Below are entries; copy exactly the lines from the one with "ls.filter (fun l" through the one with "chip row col).isNone)", both included, and leave out the rest.

[[ Information given, beginning ]]

/-- Follow a path from a stall; `prev` is the direction of the hop before. -/
def walk (rows row col n : Nat) (prev : Option Nat) : List Nat → List Hop × PathEnd
  | [] => ([], .stall row col (match prev with | some p => opposite p | none => 0))
  | d :: rest =>
    if prev = some (opposite d) then ([], .bad row col d n)
    else
      let hop : Hop := ⟨row, col, d, n, rest.isEmpty, match prev with | some p => 2 + opposite p | none => 1⟩
      match stepTo rows row col d with
      | none => if rest.isEmpty then ([hop], .edge (edgeOf row col d) row col d n) else ([], .bad row col d n)
      | some rc =>
        let w := walk rows rc.1 rc.2 (n + 1) (some d) rest
        (hop :: w.1, w.2)

/-- The stall after some hops of a path. -/
def posAfter (rows : Nat) : Nat → Nat → List Nat → Option (Nat × Nat)
  | row, col, [] => some (row, col)
  | row, col, d :: rest => match stepTo rows row col d with
    | some rc => posAfter rows rc.1 rc.2 rest
    | none => none

/-- The hops of branch `i` from where it leaves branch 0, and its end. -/
def Route.branchWalk (r : Route) (rows i : Nat) : List Hop × PathEnd :=
  let b0 := r.branches.headD ⟨0, [], 0⟩
  let b := r.branches.getD i ⟨0, [], 0⟩
  if i = 0 then walk rows r.srcRow r.srcCol 0 none b.path
  else if b.leaveAt = 0 then ([], .bad r.srcRow r.srcCol r.srcOut 0)
  else match posAfter rows r.srcRow r.srcCol (b0.path.take b.leaveAt), b0.path[b.leaveAt - 1]? with
    | some rc, some d => walk rows rc.1 rc.2 b.leaveAt (some d) b.path
    | _, _ => ([], .bad r.srcRow r.srcCol r.srcOut b.leaveAt)

/-- Every link of the route. -/
def Route.hops (r : Route) (rows : Nat) : List Hop := (List.range r.branches.length).flatMap (fun i => (r.branchWalk rows i).1)

/-- The links from the producer to the leaf of branch `i`. -/
def Route.leafPath (r : Route) (rows i : Nat) : List Hop :=
  if i = 0 then (r.branchWalk rows 0).1
  else ((r.branchWalk rows 0).1.take (r.branches.getD i ⟨0, [], 0⟩).leaveAt) ++ (r.branchWalk rows i).1

/-- Stalls without a STALL record from which a link of a route leaves: the image uses their pass-through registers (R198, R204). -/
def Image.crossed (img : Image) (chip : Nat) : List (Nat × Nat) :=
  ((img.routes chip).flatMap (fun r => r.2.hops (img.rows chip))).foldl (fun l h =>
    if (img.stallAt chip h.row h.col).isSome then l else insertNew (h.row, h.col) l) []

/-- The logical stalls that an image uses: those with a STALL record, then those that its routes only cross. -/
def Image.places (img : Image) (chip : Nat) : List (Nat × Nat) :=
  (img.stalls chip).map (fun s => (s.2.row, s.2.col)) ++ img.crossed chip

/-- Wheel entries that the route holds on hop `n` (R204). -/
def Route.entries (r : Route) (n : Nat) : List Nat := (List.range 16).filter (fun k => tb r.slots ((k + 16 * 3 - n % 16) % 16))

/-! ### Edge positions (R206, R488, R542) -/

/-- Fields of a CHANNEL record (R488). -/
def aKind (r : Nat) : Nat := fld r 0 2
def aOut (r : Nat) : Bool := !tb r 2
def aChan (r : Nat) : Nat := fld r 3 7
def aLink (r : Nat) : Nat := fld r 10 3
def aEdgeMode (r : Nat) : Bool := !tb r 13
def aEdge (r : Nat) : Nat := fld r 14 9
/-- The cells of a channel: (position, entry). -/
def aCells (r : Nat) : List (Nat × Nat) :=
  (List.range 16).filterMap (fun k => if fld r (5 * k + 23) 5 = 31 then none else some (fld r (5 * k + 23) 5, k))

/-- Ports of the TRESTLE section. -/
def Image.ports (img : Image) (chip : Nat) : List PortRec := match img.trestle chip with | some t => t.2.ports | none => []

/-- Is an edge position given a use that takes words out of the Square? -/
def Image.takesEdge (img : Image) (chip e : Nat) : Bool :=
  (img.egresses chip).any (fun r => r.2.basket == e)
    || (img.aisle chip).any (fun r => decide (aKind r.2 = 1 ∧ aEdge r.2 = e) && aOut r.2 && aEdgeMode r.2)
    || (img.ports chip).any (fun t => decide (t.kind = 2 ∧ t.edge = e))

/-- Edge positions that porters feed. -/
def Image.ingressEdges (img : Image) (chip : Nat) : List (Nat × Nat) :=
  (img.porters chip).flatMap (fun p => (p.2.descs.filter (fun x => decide (dOp x = 0 ∧ dDsp x = 4))).map (fun x => (dDaddr x, p.1)))

/-- The uses of edge positions: position, directory entry, kind of use (0 Aisle channel, 1 porter ingress, 2 egress, 3 Trestle port,
4 EGRESS_OUT, which fills the egress basket that it names). -/
def Image.edgeUses (img : Image) (chip : Nat) : List (Nat × Nat × Nat) :=
  ((img.aisle chip).filter (fun r => decide (aKind r.2 = 1) && aEdgeMode r.2)).map (fun r => (aEdge r.2, r.1, 0))
    ++ (img.egresses chip).map (fun r => (r.2.basket, r.1, 2))
    ++ (img.ingressEdges chip).map (fun r => (r.1, r.2, 1))
    ++ (img.ports chip).filterMap (fun t => if 2 ≤ t.kind ∧ t.kind ≤ 4 then
        some (t.edge, img.entryOf chip 14, if t.kind = 4 then 4 else 3) else none)

/-- Do two uses of one position go together? -/
def usesAgree (a b : Nat) : Bool := decide ((a = 1 ∧ b = 1) ∨ (a = 2 ∧ b = 4) ∨ (a = 4 ∧ b = 2))

/-- The second claim on an edge position (R488, R542). -/
def Image.edgeClash (img : Image) (chip : Nat) : Option LoadFault :=
  ((withEarlier [] (img.edgeUses chip)).find? (fun u => u.2.any (fun q => q.1 == u.1.1 && !usesAgree q.2.2 u.1.2.2))).map
    (fun u => formatFault u.1.2.1)

/-! ### The checks of R210 -/

namespace Machine

/-- Pairs of a route and a later one. -/
def routePairs : List Route → List (Route × Route)
  | [] => []
  | r :: rest => rest.map (fun q => (r, q)) ++ routePairs rest

/-- DRIVER_CONFLICT: one output, two routes. -/
def Device.driverConflict (d : Device) (rs : List Route) : Option LoadFault :=
  ((routePairs rs).find? (fun p => decide (p.1.srcRow = p.2.srcRow ∧ p.1.srcCol = p.2.srcCol ∧ p.1.srcOut = p.2.srcOut))).map (fun p =>
    let both := (p.1.entries 0).filter (fun k => decide (k ∈ p.2.entries 0))
    d.arcFinding 0x3001 p.2.srcRow p.2.srcCol p.2.srcOut ((both ++ p.2.entries 0).headD 0) 0)

/-- SLOT_COLLISION: an entry of a later hop is held by another route. -/
def Device.slotCollision (d : Device) (rs : List Route) (rows : Nat) : Option LoadFault :=
  let held := (rs.zipIdx).flatMap (fun r => (r.1.hops rows).flatMap (fun h => (r.1.entries h.n).map (fun k => (r.2, h, k))))
  (held.find? (fun x => decide (0 < x.2.1.n) && held.any (fun y => decide (y.1 ≠ x.1 ∧ y.2.1.row = x.2.1.row ∧ y.2.1.col = x.2.1.col
      ∧ y.2.1.out = x.2.1.out ∧ y.2.2 = x.2.2)))).map (fun x =>
    d.arcFinding 0x3002 x.2.1.row x.2.1.col x.2.1.out x.2.2 x.2.1.n)

/-- WIRE_CONFLICT: a steered wire outside its group (R196). -/
def Device.wireConflict (d : Device) (img : Image) (chip : Nat) : Option LoadFault :=
  (img.places chip).findSome? (fun rc => (List.range 4).findSome? (fun o => (List.range 5).findSome? (fun i =>
    let v := d.rf ARC (d.pageOf rc.1 rc.2) (0x180 + 8 * o) (5 * i) 5
    findWhen (decide (v ≠ 31) && decide ((if i = 4 then 8 else 16) ≤ v)) (d.arcFinding 0x3003 rc.1 rc.2 o 0 ((16 * i + v) % 72)))))

/-- The leaves of an image: route, branch. -/
def leafList (rs : List Route) : List (Route × Nat) := rs.flatMap (fun r => (List.range r.branches.length).map (fun i => (r, i)))

/-- BASKET_CONFLICT: a basket that is a leaf of two routes (R199). -/
def Device.basketConflict (d : Device) (rs : List Route) (rows : Nat) : Option LoadFault :=
  let leaves := (rs.zipIdx).flatMap (fun r => (List.range r.1.branches.length).map (fun i => (r.2, (r.1.branchWalk rows i).2)))
  (withEarlier [] leaves).findSome? (fun x =>
    let here := x.1.2
    match here with
    | .stall row col side => findWhen (x.2.any (fun y => decide (y.1 ≠ x.1.1 ∧ y.2 = here))) (d.arcFinding 0x3004 row col side 0 0)
    | .edge e row col out _ => findWhen (x.2.any (fun y => match y.2 with
        | .edge e' _ _ _ _ => e' == e && y.1 != x.1.1
        | _ => false)) (d.arcFinding 0x3004 row col out 0 0)
    | .bad _ _ _ _ => none)

/-- Leaves whose credits use a link, in order: the credit lines of the link (R200). -/
def linkLeaves (ls : List (Route × Nat)) (rows row col out : Nat) : List (Route × Nat) :=
  ls.filter (fun l => (l.1.leafPath rows l.2).any (fun h => decide (h.row = row ∧ h.col = col ∧ h.out = out)))

/-- CREDIT_CONFLICT: a link that needs more than four credit lines. -/
def Device.creditConflict (d : Device) (rs : List Route) (rows : Nat) : Option LoadFault :=
  (rs.flatMap (fun r => r.hops rows)).findSome? (fun h =>
    findWhen (4 < (linkLeaves (leafList rs) rows h.row h.col h.out).length) (d.arcFinding 0x3005 h.row h.col h.out 0 0))

/-- ROUTE_INVALID (R198, R201, R203, R206). -/
def Device.routeInvalid (d : Device) (img : Image) (chip rows : Nat) (r : Route) : Option LoadFault :=
  let first := d.arcFinding 0x3006 r.srcRow r.srcCol r.srcOut 0 0
  firstOf [
    findWhen (!decide (1 ≤ r.branches.length ∧ r.branches.length ≤ 4) || decide (r.slots % 65536 = 0) || decide (rows ≤ r.srcRow ∨ 95 < r.srcCol)
      || decide ((r.branches.headD ⟨0, [], 0⟩).path.head? ≠ some r.srcOut)) first,
    (List.range r.branches.length).findSome? (fun i =>
      let b := r.branches.getD i ⟨0, [], 0⟩
      match (r.branchWalk rows i).2 with
      | .bad row col out n => some (d.arcFinding 0x3006 row col out 0 n)
      | .stall row col _ =>
        findWhen (decide (31 < b.leaveAt + b.path.length) || b.path.isEmpty || (img.stallAt chip row col).isNone)
          (d.arcFinding 0x3006 row col (b.path.getLastD 0) 0 (b.leaveAt + b.path.length - 1))
      | .edge e row col out n =>
        findWhen (decide (31 < b.leaveAt + b.path.length) || !img.takesEdge chip e) (d.arcFinding 0x3006 row col out 0 n))]

/-- EXT_INVALID. -/
def Device.extInvalid (d : Device) (img : Image) (chip : Nat) : Option LoadFault :=
  overStalls img chip (fun s => ((List.range 4).find? s.extBad).map (fun b => d.arcFinding 0x3007 s.row s.col b 0 0))

/-- R210, in the order of its table. -/
def Device.checkArcade (d : Device) (img : Image) (chip : Nat) : Option LoadFault :=
  let rs := (img.routes chip).map (fun r => r.2)
  let rows := img.rows chip
  firstOf [d.driverConflict rs, d.slotCollision rs rows, d.wireConflict img chip, d.basketConflict rs rows, d.creditConflict rs rows,
    rs.findSome? (d.routeInvalid img chip rows), d.extInvalid img chip]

[[ Information given, end ]]

== Reply ==
  ls.filter (fun l => (l.1.leafPath rows l.2).any (fun h => decide (h.row = row ∧ h.col = col ∧ h.out = out)))

/-- CREDIT_CONFLICT: a link that needs more than four credit lines. -/
def Device.creditConflict (d : Device) (rs : List Route) (rows : Nat) : Option LoadFault :=
  (rs.flatMap (fun r => r.hops rows)).findSome? (fun h =>
    findWhen (4 < (linkLeaves (leafList rs) rows h.row h.col h.out).length) (d.arcFinding 0x3005 h.row h.col h.out 0 0))

/-- ROUTE_INVALID (R198, R201, R203, R206). -/
def Device.routeInvalid (d : Device) (img : Image) (chip rows : Nat) (r : Route) : Option LoadFault :=
  let first := d.arcFinding 0x3006 r.srcRow r.srcCol r.srcOut 0 0
  firstOf [
    findWhen (!decide (1 ≤ r.branches.length ∧ r.branches.length ≤ 4) || decide (r.slots % 65536 = 0) || decide (rows ≤ r.srcRow ∨ 95 < r.srcCol)
      || decide ((r.branches.headD ⟨0, [], 0⟩).path.head? ≠ some r.srcOut)) first,
    (List.range r.branches.length).findSome? (fun i =>
      let b := r.branches.getD i ⟨0, [], 0⟩
      match (r.branchWalk rows i).2 with
      | .bad row col out n => some (d.arcFinding 0x3006 row col out 0 n)
      | .stall row col _ =>
        findWhen (decide (31 < b.leaveAt + b.path.length) || b.path.isEmpty || (img.stallAt chip row col).isNone)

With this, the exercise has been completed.